When the line containing "((groupOf s g.val).freq" is reached, include it and end there; set down verbatim every line before it, starting at the top of the records.

Segment Start: ENTRIES PROVIDED

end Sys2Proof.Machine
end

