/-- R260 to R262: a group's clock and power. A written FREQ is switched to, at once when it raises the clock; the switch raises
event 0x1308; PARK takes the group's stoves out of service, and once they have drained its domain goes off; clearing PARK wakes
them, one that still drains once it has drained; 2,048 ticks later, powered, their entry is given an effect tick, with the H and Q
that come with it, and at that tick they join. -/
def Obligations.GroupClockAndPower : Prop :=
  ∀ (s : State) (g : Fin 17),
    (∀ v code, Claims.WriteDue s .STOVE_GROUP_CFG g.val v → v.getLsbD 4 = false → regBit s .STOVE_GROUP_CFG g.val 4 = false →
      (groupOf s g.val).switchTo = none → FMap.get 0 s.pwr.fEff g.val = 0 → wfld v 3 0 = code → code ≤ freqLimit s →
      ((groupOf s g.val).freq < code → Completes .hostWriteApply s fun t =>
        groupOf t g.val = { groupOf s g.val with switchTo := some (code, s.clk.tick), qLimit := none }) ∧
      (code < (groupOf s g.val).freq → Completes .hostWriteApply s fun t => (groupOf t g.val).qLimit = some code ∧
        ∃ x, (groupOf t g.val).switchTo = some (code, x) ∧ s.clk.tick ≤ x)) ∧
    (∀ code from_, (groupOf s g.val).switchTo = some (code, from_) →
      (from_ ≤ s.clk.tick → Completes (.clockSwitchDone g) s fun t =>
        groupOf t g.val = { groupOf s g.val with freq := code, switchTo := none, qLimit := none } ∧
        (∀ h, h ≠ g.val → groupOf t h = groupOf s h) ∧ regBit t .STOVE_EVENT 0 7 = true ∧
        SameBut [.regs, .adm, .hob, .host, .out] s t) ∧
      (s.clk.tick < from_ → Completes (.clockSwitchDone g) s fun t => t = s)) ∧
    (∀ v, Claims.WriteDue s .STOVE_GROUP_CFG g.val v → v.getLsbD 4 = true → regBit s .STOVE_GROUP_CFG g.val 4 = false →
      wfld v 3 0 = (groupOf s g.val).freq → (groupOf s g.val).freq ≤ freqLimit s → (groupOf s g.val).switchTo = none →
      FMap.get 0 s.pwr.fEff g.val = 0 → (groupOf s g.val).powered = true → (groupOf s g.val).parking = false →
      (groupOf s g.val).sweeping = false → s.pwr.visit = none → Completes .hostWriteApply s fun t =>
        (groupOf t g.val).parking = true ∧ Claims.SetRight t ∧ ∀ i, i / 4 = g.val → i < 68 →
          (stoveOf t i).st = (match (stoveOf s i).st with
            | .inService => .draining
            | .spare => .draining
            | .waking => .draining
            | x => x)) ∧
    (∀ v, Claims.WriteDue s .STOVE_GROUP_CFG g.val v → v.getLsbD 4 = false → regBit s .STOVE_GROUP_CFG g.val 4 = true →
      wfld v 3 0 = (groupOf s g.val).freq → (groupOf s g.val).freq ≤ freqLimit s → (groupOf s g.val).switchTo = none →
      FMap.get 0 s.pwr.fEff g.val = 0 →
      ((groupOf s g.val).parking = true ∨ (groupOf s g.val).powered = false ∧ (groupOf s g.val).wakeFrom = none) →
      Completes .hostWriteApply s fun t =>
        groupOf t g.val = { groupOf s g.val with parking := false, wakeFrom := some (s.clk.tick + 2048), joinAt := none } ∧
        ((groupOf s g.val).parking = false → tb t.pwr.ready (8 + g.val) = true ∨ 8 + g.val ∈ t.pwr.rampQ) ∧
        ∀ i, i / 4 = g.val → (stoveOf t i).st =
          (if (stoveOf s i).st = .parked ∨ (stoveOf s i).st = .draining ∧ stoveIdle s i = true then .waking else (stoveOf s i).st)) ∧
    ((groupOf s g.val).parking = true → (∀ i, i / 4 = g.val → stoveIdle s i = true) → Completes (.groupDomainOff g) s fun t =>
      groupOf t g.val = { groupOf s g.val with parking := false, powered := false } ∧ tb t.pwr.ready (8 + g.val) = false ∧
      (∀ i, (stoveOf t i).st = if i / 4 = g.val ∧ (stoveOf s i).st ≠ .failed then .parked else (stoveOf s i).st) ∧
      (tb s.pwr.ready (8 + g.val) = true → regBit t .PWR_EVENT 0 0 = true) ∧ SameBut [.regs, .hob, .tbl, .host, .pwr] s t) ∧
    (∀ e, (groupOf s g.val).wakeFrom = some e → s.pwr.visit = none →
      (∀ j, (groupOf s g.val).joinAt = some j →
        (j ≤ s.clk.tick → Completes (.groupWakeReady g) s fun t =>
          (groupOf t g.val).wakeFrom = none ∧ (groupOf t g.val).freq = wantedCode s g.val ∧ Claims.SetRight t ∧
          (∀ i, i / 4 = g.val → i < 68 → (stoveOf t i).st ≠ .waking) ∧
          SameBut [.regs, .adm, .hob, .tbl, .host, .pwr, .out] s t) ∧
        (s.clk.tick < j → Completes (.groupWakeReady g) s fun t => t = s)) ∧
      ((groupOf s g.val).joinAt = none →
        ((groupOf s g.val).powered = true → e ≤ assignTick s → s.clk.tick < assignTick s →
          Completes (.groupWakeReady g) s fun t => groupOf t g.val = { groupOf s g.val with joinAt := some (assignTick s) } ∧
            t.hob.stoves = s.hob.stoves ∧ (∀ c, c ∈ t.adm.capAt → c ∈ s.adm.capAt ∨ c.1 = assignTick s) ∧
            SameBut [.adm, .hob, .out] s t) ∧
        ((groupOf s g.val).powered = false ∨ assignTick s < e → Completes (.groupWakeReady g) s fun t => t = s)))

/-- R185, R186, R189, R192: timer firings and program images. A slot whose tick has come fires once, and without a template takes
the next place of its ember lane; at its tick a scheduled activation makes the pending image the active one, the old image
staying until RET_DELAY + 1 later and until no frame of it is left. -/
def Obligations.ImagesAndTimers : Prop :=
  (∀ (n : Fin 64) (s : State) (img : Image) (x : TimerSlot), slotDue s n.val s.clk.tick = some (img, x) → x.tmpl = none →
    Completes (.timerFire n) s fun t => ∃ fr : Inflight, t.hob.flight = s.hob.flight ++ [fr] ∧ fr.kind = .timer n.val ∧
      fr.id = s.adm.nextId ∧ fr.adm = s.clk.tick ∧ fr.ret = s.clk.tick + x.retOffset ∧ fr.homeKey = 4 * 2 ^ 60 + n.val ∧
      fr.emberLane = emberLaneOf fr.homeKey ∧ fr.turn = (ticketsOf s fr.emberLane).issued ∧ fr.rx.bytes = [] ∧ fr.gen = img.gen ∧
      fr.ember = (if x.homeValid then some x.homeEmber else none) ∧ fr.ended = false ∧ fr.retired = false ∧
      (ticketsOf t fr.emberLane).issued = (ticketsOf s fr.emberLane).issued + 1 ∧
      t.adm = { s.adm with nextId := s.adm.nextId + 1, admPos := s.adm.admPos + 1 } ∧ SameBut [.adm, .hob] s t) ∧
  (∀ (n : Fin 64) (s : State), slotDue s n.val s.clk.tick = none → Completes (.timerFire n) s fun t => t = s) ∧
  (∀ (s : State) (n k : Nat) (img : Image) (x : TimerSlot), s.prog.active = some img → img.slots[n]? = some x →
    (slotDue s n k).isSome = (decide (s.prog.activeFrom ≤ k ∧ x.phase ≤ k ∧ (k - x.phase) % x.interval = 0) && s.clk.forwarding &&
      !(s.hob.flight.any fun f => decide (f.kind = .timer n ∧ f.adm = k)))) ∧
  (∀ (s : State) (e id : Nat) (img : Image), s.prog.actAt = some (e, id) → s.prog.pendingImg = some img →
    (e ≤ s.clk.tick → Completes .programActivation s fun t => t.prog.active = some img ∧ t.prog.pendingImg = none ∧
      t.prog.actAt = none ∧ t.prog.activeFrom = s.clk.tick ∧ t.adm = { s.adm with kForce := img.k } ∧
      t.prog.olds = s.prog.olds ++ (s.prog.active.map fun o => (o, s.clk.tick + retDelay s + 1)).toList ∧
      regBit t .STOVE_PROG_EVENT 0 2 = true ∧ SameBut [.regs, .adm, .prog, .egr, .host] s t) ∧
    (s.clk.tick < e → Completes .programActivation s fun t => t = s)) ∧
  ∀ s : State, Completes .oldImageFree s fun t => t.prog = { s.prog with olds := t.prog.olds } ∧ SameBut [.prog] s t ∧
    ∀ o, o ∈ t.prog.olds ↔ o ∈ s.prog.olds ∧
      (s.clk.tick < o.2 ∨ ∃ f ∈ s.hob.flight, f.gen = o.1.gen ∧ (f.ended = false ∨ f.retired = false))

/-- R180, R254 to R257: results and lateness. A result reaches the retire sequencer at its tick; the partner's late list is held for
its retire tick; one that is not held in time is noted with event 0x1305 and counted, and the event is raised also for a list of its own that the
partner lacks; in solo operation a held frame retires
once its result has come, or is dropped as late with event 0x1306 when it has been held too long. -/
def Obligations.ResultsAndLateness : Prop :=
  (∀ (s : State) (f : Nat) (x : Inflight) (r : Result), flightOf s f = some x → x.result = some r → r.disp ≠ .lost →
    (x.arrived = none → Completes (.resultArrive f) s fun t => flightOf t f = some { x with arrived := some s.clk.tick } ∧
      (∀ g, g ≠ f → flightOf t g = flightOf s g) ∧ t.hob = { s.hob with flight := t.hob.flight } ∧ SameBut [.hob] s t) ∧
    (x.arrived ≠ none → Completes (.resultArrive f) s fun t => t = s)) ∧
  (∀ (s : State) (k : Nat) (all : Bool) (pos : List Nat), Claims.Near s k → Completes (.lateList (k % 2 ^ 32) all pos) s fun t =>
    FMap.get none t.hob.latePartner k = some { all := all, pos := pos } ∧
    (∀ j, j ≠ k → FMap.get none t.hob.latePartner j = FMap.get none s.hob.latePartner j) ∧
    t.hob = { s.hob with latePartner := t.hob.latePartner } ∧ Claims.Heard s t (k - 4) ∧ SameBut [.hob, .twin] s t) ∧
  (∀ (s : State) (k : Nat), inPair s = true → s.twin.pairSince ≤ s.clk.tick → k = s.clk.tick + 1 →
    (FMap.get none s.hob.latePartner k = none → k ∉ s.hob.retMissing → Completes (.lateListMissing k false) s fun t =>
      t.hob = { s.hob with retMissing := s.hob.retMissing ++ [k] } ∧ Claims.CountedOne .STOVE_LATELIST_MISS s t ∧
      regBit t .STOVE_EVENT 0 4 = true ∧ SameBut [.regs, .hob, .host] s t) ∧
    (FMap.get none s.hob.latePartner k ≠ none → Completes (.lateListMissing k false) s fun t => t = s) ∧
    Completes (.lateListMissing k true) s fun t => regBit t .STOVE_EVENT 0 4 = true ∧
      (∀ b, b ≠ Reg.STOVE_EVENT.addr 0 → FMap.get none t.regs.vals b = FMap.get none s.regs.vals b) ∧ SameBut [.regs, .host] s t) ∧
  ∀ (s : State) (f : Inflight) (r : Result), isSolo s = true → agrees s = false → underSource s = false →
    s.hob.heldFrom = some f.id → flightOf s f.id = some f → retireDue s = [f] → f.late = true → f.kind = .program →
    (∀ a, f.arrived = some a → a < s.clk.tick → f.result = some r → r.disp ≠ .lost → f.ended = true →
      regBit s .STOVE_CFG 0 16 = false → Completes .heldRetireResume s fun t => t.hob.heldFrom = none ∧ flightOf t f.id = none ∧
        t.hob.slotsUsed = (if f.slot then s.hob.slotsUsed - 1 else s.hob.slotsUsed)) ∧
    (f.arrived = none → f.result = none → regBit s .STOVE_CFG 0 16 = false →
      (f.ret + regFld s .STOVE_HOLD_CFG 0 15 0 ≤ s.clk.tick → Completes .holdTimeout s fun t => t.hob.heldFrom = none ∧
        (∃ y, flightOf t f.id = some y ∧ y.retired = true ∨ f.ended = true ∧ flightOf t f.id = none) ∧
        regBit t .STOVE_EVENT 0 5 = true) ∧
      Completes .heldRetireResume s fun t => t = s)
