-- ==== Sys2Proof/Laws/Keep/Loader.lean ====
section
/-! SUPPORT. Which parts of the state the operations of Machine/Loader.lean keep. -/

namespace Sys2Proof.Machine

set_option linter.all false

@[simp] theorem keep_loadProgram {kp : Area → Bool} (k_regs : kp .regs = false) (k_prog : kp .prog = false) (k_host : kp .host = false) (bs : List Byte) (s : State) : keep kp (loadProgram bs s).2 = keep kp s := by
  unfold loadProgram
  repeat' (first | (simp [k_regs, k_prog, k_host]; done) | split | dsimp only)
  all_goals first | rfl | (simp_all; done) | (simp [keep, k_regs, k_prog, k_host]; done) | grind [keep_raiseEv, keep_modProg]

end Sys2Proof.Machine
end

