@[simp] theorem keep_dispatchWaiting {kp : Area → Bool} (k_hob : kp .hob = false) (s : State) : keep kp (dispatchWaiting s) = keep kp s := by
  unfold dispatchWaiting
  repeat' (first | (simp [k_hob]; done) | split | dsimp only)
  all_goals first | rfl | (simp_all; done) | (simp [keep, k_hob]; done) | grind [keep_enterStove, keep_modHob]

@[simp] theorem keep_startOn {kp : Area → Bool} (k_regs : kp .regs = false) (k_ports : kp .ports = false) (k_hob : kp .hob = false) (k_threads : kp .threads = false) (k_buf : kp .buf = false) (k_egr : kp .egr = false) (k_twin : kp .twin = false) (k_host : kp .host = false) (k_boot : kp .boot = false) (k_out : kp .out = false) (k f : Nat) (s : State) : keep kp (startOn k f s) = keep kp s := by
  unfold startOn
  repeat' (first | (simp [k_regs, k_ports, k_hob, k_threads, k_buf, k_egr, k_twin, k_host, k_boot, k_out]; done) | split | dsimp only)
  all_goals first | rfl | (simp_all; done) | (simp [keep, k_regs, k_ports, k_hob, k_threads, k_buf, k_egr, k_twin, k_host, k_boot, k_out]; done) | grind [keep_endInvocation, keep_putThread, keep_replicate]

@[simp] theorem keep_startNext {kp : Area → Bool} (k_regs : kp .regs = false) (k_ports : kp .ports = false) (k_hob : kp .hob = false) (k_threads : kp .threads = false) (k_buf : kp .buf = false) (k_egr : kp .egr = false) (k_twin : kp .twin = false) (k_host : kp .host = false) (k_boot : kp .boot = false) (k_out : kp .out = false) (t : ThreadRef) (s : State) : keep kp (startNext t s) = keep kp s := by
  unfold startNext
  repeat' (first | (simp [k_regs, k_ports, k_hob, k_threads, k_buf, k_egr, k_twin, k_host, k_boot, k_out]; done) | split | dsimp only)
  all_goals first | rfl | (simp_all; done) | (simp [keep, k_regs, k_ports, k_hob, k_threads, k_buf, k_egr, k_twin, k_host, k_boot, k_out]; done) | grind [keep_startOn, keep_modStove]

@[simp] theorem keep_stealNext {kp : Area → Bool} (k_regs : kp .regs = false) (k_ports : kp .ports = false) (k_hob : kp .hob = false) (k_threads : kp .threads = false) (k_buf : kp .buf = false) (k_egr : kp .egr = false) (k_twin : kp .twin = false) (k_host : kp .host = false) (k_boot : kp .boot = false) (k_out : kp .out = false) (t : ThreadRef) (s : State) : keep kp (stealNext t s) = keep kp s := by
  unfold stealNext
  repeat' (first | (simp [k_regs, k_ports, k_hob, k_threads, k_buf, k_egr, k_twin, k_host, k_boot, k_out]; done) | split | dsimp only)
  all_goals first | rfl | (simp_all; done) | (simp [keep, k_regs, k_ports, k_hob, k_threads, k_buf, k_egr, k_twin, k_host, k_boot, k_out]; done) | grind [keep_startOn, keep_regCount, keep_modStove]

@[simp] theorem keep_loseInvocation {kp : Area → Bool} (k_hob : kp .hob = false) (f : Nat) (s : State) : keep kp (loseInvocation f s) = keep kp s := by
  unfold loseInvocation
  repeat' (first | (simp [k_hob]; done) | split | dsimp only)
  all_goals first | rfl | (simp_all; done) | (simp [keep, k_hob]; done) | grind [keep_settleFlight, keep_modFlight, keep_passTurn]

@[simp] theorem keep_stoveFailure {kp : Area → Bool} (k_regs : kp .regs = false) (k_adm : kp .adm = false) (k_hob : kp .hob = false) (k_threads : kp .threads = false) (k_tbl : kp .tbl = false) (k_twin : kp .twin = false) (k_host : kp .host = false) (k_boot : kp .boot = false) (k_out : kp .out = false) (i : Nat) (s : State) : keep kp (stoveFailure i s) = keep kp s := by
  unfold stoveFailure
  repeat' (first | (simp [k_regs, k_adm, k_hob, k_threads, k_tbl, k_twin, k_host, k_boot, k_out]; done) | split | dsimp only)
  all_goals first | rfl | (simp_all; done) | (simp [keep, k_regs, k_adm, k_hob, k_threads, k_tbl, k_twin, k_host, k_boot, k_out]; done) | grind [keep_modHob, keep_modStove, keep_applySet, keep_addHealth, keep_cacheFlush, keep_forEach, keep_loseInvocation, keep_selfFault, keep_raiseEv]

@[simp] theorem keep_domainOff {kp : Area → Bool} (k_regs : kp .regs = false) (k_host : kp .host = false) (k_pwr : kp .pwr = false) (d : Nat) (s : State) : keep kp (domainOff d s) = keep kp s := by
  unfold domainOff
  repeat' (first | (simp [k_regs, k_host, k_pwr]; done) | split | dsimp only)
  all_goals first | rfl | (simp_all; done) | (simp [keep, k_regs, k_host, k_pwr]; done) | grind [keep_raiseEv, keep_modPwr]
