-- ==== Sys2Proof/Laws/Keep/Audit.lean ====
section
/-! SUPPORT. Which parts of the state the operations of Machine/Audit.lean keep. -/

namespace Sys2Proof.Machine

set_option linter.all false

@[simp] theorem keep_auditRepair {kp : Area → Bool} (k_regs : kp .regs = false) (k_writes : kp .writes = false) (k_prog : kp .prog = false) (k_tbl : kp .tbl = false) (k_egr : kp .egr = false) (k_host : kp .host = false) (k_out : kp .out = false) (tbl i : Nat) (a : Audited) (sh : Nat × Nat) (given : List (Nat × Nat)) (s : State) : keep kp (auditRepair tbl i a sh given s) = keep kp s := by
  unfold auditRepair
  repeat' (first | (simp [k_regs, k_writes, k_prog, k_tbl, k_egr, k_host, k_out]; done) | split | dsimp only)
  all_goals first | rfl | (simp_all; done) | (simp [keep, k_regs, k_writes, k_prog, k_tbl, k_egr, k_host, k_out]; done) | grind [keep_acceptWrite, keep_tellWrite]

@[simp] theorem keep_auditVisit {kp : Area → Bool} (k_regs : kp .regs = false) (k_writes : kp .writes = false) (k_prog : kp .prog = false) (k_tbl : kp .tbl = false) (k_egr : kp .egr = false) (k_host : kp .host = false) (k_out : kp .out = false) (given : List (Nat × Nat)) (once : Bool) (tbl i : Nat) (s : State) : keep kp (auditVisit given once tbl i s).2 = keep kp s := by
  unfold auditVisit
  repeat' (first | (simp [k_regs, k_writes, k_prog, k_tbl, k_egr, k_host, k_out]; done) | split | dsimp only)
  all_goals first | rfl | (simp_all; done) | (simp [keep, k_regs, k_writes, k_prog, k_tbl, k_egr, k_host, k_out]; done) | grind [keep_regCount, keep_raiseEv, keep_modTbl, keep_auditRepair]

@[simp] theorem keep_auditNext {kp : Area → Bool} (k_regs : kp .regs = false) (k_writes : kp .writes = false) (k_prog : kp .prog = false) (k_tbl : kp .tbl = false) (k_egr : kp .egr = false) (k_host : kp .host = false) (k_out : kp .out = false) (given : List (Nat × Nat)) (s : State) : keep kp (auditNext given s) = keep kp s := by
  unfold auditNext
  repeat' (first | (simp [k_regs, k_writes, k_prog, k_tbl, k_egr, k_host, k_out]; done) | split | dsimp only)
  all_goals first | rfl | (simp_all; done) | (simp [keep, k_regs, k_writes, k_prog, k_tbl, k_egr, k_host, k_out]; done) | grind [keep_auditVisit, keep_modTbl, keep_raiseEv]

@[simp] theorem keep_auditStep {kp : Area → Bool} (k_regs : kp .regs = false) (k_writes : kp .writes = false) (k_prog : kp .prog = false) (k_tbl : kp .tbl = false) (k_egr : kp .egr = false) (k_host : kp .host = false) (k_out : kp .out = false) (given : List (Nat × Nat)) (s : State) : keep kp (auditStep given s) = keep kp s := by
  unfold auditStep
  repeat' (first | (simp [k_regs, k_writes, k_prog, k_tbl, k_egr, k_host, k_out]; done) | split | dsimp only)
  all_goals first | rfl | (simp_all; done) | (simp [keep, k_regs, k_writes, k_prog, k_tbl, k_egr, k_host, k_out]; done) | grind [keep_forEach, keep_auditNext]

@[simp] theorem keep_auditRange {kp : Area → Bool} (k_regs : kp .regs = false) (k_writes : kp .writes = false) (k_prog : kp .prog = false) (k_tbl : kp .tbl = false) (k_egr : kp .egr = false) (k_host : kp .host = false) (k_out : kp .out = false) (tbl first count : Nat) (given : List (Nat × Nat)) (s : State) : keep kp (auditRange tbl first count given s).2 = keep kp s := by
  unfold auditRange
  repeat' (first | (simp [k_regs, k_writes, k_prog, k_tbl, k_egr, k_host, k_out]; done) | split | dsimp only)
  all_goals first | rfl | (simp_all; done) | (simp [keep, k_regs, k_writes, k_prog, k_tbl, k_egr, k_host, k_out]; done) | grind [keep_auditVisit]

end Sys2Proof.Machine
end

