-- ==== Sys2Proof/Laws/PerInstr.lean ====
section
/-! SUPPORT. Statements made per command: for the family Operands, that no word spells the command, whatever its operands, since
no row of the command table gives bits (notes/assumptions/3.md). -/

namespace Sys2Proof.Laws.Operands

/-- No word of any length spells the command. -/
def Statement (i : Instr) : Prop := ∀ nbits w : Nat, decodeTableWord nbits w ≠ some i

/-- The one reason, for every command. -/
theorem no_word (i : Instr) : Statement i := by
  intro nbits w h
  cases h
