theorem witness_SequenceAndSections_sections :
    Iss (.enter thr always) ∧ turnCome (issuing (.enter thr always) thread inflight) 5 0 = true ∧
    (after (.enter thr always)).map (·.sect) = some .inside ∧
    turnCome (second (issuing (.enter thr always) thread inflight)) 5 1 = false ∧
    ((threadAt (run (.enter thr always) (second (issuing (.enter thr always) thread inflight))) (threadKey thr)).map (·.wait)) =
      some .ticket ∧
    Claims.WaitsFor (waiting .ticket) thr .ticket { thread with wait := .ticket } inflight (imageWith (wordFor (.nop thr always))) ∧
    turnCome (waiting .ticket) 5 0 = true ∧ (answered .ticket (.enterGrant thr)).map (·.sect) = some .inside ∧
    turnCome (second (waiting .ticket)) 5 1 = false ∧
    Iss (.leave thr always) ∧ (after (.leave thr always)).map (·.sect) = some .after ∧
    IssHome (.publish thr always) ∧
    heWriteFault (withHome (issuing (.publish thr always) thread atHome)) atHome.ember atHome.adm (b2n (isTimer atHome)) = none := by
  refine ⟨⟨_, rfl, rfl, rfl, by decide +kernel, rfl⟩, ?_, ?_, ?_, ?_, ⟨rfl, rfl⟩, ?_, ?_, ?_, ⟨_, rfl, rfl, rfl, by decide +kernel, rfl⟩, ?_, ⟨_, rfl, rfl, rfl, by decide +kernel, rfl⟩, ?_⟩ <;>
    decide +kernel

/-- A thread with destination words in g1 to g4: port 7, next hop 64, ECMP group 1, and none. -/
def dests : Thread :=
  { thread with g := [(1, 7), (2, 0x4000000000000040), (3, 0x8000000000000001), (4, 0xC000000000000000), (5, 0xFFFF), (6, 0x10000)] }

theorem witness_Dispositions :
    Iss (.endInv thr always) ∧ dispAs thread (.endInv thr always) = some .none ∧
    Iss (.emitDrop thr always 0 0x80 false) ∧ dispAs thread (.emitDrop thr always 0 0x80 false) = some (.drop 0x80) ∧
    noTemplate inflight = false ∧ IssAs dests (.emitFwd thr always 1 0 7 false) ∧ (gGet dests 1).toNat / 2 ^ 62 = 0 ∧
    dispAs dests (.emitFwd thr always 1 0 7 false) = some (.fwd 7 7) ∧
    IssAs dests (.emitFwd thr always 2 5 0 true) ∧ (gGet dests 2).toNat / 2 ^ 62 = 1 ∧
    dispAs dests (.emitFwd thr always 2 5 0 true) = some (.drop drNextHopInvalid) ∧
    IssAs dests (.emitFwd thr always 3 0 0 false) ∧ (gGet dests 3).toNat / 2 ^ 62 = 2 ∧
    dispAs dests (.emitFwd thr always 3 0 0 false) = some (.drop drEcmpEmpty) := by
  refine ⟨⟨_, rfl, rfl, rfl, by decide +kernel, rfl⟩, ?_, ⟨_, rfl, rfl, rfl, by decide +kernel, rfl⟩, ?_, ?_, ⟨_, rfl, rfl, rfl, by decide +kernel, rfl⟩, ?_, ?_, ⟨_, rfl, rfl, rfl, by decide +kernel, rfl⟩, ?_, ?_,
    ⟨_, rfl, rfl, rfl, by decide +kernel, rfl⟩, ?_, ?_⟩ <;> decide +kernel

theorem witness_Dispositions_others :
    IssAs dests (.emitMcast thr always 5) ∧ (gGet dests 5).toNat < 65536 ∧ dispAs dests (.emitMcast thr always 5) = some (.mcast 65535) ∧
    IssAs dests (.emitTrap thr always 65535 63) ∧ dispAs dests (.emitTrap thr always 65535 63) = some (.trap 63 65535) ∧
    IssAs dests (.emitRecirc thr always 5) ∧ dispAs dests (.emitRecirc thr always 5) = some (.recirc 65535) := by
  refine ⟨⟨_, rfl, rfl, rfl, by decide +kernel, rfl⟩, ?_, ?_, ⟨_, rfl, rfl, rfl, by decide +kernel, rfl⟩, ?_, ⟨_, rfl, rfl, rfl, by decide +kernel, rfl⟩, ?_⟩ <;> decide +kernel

Segment End: ENTRIES PROVIDED

**RESULT OF THE TASK:**
end Sys2Proof.Machine
end

/-- R260 to R262: a group's clock and power. A written FREQ is switched to, at once when it raises the clock; the switch raises
event 0x1308; PARK takes the group's stoves out of service, and once they have drained its domain goes off; clearing PARK wakes
them, one that still drains once it has drained; 2,048 ticks later, powered, their entry is given an effect tick, with the H and Q
that come with it, and at that tick they join. -/
def Obligations.GroupClockAndPower : Prop :=
  ∀ (s : State) (g : Fin 17),
    (∀ v code, Claims.WriteDue s .STOVE_GROUP_CFG g.val v → v.getLsbD 4 = false → regBit s .STOVE_GROUP_CFG g.val 4 = false →
      (groupOf s g.val).switchTo = none → FMap.get 0 s.pwr.fEff g.val = 0 → wfld v 3 0 = code → code ≤ freqLimit s →
      ((groupOf s g.val).freq < code → Completes .hostWriteApply s fun t =>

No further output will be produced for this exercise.